Early Abstract and Modernist Painting
Object-Arthur Dove, Boat Going through Inlet
The early modernist Arthur Dove portrayed the natural world as felt and experienced instead of merely seen. Preferring to call his works “extractions” rather than “abstractions,” he presented the purest form of a scene in nature, distilling it down to its essentials. In Boat Going through Inlet, he conveyed the impact of water and wind on a small craft. He enjoyed a peripatetic life along the waters of Long Island Sound, even residing aboard a yacht for a time with his wife and fellow artist, Helen Torr. Dove’s intimate knowledge of the sea is evident here; his treatment of atmospheric mist and vapor expresses the weight of the wind pushing across the boat’s deck. Dove, ever the experimental artist, composed this work of gauzy coats of paint on tin with incised lines that reveal the metal beneath, a technique that suggests the glittering sheen of light reflecting off waves.
Learn more about this painting on the Terra Foundation website. This work is also part of the interactive ArtNav platform. Click on the image above to discover more.
Arthur Dove spent much of his career on or near the water. Beginning in 1924, he and his wife, the artist Helen Torr (1886–1967), lived for nearly a decade on a boat moored at Halesite on the North Shore of Long Island. In 1938, after several years in Geneva, New York, they returned to Long Island and took up residence in Centerport. Dove regularly depicted his shoreline environs: boats on the water, views out to sea, sunrises and sunsets, circling gulls, storm-tossed waves, and beach grasses buffeted by the wind.

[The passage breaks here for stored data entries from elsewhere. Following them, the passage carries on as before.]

-- ==== Sys2Proof/Machine/Bar2.lean ====
section
/-! DEFINITION. Accesses of the host to module memory through BAR2 (13_host_and_security.md R454): spans over pages, what holds an
access (06_vault_and_store.md R246, 12_incidents.md R428), and carrying it out. -/

namespace Sys2Proof.Machine

open Sys2Proof

/-- The module address of a BAR2 offset. -/
def State.bar2Addr (s : State) (off : Nat) : Nat := s.f (winBase .hst 0 + rHST_BAR2_BASE) 0 10 * 2 ^ 30 + off

/-- Read `n` bytes page by page: the bytes and whether any was poisoned. -/
def State.readSpan (s : State) (a n reader : Nat) : Nat → List Byte × Bool × State
  | 0 => ([], false, s)
  | fuel + 1 =>
    if n = 0 then ([], false, s)
    else
      let k := min n (4096 - a % 4096)
      let (x, s) := s.modRead a k reader
      let (bs, p, s) := s.readSpan (a + k) (n - k) reader fuel
      (x.bytes ++ bs, x.poison.isSome || p, s)

/-- Write bytes page by page as partial writes (R237). -/
def State.writeSpan (s : State) (a : Nat) (bs : List Byte) : Nat → State
  | 0 => s
  | fuel + 1 =>
    if bs = [] then s
    else
      let k := min bs.length (4096 - a % 4096)
      (s.modWrite a (bs.take k) false rdBAR2).writeSpan (a + k) (bs.drop k) fuel

/-- Whether a range of module addresses touches the Store. -/
def touchesStore (a n : Nat) : Bool := decide (a < storeBase + storeSize) && decide (storeBase < a + n)

/-- A BAR2 read completion, at 2 ^ 36 + offset in what the module sends. -/
def State.bar2Out (s : State) (off : Nat) (bs : List Byte) (how : Completion) : State :=
  { s with out := s.out ++ [.read (2 ^ 36 + off) bs how] }

/-- Whether the Store takes no request of a range: its block is halted (R428). -/
def State.storeShut (s : State) (a n : Nat) : Bool := s.halted .sto && touchesStore a n

/-- Whether an access to a range waits, for the wipe of a memory it touches (R246) or for RESUME of the Store (R428). -/
def State.accessHeld (s : State) (a n : Nat) : Bool :=
  (s.wiping true && decide (a < 2 ^ 33)) || (s.wiping false && touchesStore a n) || s.storeShut a n

/-- A BAR2 read is carried out: a poisoned completion for poisoned data (R241). -/
def State.bar2Read (s : State) (off n : Nat) : State :=
  let (bs, p, s) := s.readSpan (s.bar2Addr off) n rdBAR2 3
  s.bar2Out off (if p then [] else bs) (if p then .poisoned else .data)

/-- A BAR2 write is carried out. -/
def State.bar2Write (s : State) (off : Nat) (bs : List Byte) : State := s.orBlocked (s.writeSpan (s.bar2Addr off) bs 2)

/-- An access that waited is carried out, or waits on where something still holds it. -/
def State.serveAccess (s : State) (x : MemAccess) : State :=
  let wait : State := { s with pwr := { s.pwr with memWait := s.pwr.memWait ++ [x] } }
  match x with
  | .raw v op pp res side => if s.wiping v then wait else s.rawRun v op pp res side
  | .read off n => if s.accessHeld (s.bar2Addr off) n then wait else s.bar2Read off n
  | .write off bs => if s.accessHeld (s.bar2Addr off) bs.length then wait else s.bar2Write off bs

/-- The accesses that wait are carried out in order, as far as nothing holds them any more. -/
def State.serveWaiting (s : State) : State :=
  s.pwr.memWait.foldl State.serveAccess { s with pwr := { s.pwr with memWait := [] } }

/-- The wipe of a memory is over: WIPE_BUSY reads 0 and the accesses that waited for it are carried out (R246). -/
def State.endWipe (s : State) (v : Bool) : State := (s.setf (mreg v rVLT_STAT rSTO_STAT) 0 1 0).serveWaiting

end Sys2Proof.Machine
end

Like most of these pictures, Boat Going through Inlet renders its subject allusively. We confront not a view of the world empirically observed, but a visual conjuring of forces and phenomena. Thick bands of dark blue and brown curving across the bottom half of the canvas evoke the swell of water and the cut of the prow through the waves, while voluminous arcs of gray, light blue, and pink give form to radiating waves of light and unseen drafts of wind. The clouds of paint that enfold the rigging and crests of blue in the sky materialize the thick, water-laden heft of the atmosphere.
Dove regularly experimented with unconventional materials. Boat Going through Inlet is one of several works on metal grounds executed in the 1920s, along with Telegraph Pole (1929, Art Institute of Chicago) and Sunrise in Northport Harbor (1929, Wichita Art Museum, Kansas). It is painted on tin, and light catches on places where the metal is exposed, suggesting the glint of sunlight on water or the phenomenon known as St. Elmo’s fire, a glow that appears at the top of ship masts in the presence of a strong electric field during a storm. This shimmering also calls to mind reflection as an operation instigated by rays of light bouncing off the surfaces of objects. By incarnating this optical function in his painting, Dove makes clear that his interest lies equally with his marine subject and with the means by which humans perceive and interact with things in the world, from boats at sea to light waves and meteorology. Each is evoked through sweeping and interconnecting bands of color, and by hinting at the conductive properties of the metal sheet.
Throughout his career Dove preferred the term “extraction” to “abstraction” when describing his art, and the blunt materiality of Boat Going through Inlet embodies this idea. The metal ground, the palpably present pigment, the literality of interaction with light, and the visible pencil drawing emphasizing the artist’s hand—all suggest matter extracted from one context and reconfigured in another, something quite different from abstraction’s usual distillation into essence or reduction to pure form. Dove’s painting insistently retains a direct connection to the phenomenal world, while still radically transforming and reconstituting material existence. This places his work in a fascinating middle ground between reality and representation, life and art. Dove likely painted Boat Going through Inlet while living shipboard at Halesite. The very ground of his practice was an intermediary zone, comprising both land and sea. Boat Going through Inlet is thus a crossroads, a manifold pictorial assembly encompassing near and far, the visible and the unseen, the worlds of nature, humans, and machines—a humble painting of a boat on the water that gathers together all things under the sun.